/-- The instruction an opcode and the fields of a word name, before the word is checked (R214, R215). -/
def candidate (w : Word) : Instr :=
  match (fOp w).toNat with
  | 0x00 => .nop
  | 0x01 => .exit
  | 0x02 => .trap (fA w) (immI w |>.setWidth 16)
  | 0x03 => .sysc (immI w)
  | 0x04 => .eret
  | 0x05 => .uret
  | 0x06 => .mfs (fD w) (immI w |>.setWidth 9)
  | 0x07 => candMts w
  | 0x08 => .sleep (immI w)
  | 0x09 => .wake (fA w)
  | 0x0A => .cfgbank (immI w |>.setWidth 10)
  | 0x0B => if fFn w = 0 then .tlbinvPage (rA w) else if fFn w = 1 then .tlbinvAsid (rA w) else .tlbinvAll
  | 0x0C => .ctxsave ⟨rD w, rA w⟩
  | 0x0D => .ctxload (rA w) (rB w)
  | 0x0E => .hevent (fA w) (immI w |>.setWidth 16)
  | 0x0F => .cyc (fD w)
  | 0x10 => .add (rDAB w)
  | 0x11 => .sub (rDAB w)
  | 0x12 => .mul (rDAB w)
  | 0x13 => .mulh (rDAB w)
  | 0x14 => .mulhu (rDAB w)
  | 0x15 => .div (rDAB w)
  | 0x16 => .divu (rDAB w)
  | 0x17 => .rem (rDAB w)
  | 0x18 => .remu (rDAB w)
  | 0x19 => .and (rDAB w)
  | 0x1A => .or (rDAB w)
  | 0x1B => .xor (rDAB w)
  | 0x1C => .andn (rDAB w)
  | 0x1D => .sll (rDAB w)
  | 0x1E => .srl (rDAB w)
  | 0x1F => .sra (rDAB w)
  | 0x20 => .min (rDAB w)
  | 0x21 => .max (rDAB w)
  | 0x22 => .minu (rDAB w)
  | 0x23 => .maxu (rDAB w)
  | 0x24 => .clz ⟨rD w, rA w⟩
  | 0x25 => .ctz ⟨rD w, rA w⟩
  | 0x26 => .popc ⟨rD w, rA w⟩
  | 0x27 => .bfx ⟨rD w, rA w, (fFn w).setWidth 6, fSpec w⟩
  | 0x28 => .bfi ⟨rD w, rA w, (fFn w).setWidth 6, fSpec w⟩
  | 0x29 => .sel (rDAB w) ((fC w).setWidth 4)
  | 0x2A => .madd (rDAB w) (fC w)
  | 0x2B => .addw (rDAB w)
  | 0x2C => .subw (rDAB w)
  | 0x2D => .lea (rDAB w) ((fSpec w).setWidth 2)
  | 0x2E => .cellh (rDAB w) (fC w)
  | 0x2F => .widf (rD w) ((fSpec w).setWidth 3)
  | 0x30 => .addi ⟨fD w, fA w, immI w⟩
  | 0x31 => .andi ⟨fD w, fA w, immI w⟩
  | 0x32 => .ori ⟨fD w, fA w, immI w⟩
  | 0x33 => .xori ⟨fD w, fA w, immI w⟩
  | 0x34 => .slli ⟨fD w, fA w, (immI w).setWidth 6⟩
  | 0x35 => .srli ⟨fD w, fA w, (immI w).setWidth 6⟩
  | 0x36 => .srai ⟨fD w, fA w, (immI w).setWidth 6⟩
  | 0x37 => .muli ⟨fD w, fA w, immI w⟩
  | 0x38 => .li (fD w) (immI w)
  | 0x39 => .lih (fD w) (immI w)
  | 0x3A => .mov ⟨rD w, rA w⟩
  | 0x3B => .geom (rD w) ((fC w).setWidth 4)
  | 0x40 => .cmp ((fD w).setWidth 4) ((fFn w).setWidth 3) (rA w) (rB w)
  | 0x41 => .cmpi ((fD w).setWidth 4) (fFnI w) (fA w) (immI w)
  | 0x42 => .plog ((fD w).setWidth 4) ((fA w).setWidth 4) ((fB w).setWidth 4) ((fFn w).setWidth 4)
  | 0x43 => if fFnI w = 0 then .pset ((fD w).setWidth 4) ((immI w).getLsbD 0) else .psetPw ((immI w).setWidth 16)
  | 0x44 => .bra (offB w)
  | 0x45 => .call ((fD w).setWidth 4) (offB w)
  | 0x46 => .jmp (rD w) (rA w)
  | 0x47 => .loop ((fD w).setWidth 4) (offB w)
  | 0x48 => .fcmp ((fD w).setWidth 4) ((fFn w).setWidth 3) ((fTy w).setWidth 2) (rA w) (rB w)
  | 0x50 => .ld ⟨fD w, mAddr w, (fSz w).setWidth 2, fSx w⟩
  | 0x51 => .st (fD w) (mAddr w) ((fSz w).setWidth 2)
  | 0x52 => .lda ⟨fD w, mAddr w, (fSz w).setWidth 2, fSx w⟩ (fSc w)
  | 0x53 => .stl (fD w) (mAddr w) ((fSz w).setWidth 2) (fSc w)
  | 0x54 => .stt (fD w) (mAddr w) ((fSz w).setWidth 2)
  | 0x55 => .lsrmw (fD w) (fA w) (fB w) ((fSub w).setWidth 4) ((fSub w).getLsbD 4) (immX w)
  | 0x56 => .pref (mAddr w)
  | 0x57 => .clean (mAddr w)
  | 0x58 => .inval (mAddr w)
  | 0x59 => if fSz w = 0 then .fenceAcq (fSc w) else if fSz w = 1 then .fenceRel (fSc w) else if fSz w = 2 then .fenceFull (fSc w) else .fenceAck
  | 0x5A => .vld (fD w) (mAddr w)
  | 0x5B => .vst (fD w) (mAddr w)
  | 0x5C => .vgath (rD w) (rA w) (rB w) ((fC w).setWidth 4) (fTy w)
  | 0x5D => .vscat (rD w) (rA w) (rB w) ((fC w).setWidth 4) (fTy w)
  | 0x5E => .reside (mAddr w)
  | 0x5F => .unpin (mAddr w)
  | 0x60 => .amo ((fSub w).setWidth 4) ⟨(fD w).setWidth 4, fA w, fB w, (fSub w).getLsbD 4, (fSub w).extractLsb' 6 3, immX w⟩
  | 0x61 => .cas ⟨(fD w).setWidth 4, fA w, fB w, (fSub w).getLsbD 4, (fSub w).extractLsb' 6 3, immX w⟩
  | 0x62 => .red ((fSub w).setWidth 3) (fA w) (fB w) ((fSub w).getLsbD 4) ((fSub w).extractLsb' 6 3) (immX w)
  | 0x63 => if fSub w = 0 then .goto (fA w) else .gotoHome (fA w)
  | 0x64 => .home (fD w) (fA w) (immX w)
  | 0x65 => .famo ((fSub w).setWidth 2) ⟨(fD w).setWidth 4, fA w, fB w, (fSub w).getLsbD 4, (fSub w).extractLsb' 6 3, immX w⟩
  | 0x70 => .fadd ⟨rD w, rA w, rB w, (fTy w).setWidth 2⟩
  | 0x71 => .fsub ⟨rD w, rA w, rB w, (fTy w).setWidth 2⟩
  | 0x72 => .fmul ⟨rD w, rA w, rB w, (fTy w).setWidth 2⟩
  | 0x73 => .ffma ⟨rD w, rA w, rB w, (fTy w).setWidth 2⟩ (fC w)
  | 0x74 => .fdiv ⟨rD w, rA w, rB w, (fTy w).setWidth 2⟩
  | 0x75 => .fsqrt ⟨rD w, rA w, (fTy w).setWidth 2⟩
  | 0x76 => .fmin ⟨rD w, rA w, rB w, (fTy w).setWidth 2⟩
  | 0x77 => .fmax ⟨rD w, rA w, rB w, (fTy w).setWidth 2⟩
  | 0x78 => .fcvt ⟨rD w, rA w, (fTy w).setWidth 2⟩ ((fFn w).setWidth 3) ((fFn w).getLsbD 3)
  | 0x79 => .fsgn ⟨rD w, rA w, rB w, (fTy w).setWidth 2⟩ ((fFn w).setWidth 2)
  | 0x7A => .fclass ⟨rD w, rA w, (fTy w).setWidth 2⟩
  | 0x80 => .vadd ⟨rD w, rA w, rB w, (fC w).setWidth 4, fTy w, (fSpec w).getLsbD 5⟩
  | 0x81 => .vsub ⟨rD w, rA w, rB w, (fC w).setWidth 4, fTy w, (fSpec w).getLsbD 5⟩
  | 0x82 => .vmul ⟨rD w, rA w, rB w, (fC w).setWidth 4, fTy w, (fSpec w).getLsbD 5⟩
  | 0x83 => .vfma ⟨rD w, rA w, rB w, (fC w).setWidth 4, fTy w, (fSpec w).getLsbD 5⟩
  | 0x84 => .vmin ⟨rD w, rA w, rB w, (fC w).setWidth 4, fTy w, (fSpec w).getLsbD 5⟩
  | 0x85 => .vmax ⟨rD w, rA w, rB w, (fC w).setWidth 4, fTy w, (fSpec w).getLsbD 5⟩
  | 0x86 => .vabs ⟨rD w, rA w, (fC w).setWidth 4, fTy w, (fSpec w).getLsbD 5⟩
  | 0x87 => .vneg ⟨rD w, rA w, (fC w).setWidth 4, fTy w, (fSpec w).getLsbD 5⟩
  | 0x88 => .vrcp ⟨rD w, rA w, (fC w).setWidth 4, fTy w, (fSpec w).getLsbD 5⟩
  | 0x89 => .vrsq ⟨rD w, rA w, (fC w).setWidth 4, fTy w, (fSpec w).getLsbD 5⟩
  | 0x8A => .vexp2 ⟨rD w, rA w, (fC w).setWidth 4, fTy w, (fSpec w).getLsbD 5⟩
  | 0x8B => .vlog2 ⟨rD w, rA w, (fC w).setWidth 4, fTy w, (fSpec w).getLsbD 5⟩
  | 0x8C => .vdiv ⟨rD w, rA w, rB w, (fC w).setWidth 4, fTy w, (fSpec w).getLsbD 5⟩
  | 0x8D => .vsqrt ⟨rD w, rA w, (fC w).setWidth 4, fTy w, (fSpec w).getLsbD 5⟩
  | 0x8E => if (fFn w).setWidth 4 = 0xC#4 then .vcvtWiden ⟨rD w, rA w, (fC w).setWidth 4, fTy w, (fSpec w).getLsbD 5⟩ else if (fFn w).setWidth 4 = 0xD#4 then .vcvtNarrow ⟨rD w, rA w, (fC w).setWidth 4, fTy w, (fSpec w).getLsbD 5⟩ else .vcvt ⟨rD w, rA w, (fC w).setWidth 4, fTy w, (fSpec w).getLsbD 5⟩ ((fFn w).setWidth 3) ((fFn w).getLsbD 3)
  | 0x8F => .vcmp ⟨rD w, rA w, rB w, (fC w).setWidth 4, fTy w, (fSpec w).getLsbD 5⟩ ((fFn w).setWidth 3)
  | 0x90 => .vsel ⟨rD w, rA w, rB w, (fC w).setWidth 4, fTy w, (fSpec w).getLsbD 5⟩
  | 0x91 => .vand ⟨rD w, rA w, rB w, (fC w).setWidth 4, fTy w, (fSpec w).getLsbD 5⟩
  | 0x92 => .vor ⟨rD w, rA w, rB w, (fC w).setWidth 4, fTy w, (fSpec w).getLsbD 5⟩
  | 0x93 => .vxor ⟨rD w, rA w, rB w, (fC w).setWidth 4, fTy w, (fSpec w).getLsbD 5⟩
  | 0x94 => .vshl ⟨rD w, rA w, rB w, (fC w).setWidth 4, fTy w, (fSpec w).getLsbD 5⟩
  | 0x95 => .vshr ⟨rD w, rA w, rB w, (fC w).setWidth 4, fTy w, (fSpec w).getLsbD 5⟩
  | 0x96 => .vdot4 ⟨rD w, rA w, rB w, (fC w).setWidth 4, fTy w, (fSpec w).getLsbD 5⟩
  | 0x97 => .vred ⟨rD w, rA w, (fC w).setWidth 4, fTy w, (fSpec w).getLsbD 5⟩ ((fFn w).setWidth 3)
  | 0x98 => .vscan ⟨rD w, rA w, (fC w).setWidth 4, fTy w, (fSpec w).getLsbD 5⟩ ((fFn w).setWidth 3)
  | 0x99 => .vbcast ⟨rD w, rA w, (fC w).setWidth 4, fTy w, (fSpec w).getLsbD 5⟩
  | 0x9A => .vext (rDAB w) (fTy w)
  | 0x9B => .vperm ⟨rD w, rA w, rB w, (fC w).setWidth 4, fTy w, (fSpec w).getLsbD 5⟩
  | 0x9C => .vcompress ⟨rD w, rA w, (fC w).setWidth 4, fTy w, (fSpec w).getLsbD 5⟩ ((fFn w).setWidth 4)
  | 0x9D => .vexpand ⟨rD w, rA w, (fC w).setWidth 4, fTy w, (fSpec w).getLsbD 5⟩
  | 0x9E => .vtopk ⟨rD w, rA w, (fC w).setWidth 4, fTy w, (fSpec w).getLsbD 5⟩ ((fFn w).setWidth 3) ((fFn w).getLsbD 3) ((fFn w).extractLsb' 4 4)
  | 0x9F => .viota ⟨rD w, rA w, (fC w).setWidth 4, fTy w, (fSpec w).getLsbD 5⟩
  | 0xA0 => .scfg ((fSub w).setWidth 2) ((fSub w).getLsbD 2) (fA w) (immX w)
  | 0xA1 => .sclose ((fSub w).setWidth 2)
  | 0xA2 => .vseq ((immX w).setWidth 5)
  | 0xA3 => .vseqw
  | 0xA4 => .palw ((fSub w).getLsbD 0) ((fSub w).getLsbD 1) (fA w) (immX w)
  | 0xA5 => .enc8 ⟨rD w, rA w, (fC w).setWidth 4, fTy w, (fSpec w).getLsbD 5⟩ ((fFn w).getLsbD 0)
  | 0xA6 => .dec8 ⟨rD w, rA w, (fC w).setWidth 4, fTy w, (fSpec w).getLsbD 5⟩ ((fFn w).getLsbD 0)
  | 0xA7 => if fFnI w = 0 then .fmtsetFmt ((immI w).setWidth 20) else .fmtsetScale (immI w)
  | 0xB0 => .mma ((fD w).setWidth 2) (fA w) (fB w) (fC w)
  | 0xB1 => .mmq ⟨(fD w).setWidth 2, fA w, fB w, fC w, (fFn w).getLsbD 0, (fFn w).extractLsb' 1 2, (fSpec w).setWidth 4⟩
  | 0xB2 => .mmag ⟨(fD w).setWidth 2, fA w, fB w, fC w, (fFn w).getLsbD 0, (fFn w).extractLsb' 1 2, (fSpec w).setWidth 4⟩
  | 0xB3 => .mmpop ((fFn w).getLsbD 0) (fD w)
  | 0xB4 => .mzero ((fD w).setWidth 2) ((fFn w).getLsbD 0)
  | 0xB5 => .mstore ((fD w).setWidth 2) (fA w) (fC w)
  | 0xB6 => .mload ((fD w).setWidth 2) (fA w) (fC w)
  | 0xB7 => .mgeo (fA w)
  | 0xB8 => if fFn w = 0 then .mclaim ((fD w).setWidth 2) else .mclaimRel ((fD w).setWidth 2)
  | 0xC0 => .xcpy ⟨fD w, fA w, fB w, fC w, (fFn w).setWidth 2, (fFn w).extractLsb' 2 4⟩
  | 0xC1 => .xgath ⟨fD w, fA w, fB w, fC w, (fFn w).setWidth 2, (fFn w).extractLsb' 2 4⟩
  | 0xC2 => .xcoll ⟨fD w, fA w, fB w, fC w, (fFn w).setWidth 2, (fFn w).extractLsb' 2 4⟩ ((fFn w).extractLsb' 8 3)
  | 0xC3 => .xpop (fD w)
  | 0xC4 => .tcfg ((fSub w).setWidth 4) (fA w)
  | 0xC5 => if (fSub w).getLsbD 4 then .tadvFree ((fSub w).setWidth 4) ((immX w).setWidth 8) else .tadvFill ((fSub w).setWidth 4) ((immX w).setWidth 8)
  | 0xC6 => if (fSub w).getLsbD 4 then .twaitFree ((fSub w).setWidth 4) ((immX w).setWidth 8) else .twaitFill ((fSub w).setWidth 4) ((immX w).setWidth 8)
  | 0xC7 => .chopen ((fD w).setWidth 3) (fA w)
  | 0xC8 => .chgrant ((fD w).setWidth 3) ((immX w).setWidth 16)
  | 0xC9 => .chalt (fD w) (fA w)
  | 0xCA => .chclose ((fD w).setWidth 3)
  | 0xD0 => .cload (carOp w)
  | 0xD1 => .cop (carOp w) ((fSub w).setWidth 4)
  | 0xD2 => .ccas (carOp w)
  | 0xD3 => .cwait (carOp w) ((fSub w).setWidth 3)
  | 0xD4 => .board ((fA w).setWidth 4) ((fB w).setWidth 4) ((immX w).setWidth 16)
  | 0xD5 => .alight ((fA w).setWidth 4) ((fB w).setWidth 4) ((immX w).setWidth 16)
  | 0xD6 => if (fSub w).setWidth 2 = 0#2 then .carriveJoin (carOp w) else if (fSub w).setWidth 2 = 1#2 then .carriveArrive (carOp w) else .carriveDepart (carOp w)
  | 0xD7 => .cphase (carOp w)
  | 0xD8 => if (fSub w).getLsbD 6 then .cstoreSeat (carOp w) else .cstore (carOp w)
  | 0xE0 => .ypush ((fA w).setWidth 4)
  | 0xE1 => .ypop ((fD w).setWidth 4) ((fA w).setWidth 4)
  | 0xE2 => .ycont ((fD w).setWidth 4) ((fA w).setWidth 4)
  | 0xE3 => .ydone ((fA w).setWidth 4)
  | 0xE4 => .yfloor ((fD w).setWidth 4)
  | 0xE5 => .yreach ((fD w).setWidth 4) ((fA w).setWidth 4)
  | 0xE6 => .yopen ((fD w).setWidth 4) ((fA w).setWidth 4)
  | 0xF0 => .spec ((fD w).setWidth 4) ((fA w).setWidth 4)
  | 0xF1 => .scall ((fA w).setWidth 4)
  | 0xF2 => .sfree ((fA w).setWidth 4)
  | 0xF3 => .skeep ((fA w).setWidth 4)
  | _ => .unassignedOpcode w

◆ Problem to solve
Using only the listing above, restate exactly the lines from the line containing "0x38 => .li (fD w) (immI w)" through the line containing "0x54 => .stt", both included.

◆ Answer
  | 0x38 => .li (fD w) (immI w)
  | 0x39 => .lih (fD w) (immI w)
  | 0x3A => .mov ⟨rD w, rA w⟩
  | 0x3B => .geom (rD w) ((fC w).setWidth 4)
  | 0x40 => .cmp ((fD w).setWidth 4) ((fFn w).setWidth 3) (rA w) (rB w)
  | 0x41 => .cmpi ((fD w).setWidth 4) (fFnI w) (fA w) (immI w)
  | 0x42 => .plog ((fD w).setWidth 4) ((fA w).setWidth 4) ((fB w).setWidth 4) ((fFn w).setWidth 4)
  | 0x43 => if fFnI w = 0 then .pset ((fD w).setWidth 4) ((immI w).getLsbD 0) else .psetPw ((immI w).setWidth 16)
  | 0x44 => .bra (offB w)
  | 0x45 => .call ((fD w).setWidth 4) (offB w)
  | 0x46 => .jmp (rD w) (rA w)
  | 0x47 => .loop ((fD w).setWidth 4) (offB w)
  | 0x48 => .fcmp ((fD w).setWidth 4) ((fFn w).setWidth 3) ((fTy w).setWidth 2) (rA w) (rB w)
  | 0x50 => .ld ⟨fD w, mAddr w, (fSz w).setWidth 2, fSx w⟩
  | 0x51 => .st (fD w) (mAddr w) ((fSz w).setWidth 2)
  | 0x52 => .lda ⟨fD w, mAddr w, (fSz w).setWidth 2, fSx w⟩ (fSc w)
  | 0x53 => .stl (fD w) (mAddr w) ((fSz w).setWidth 2) (fSc w)
  | 0x54 => .stt (fD w) (mAddr w) ((fSz w).setWidth 2)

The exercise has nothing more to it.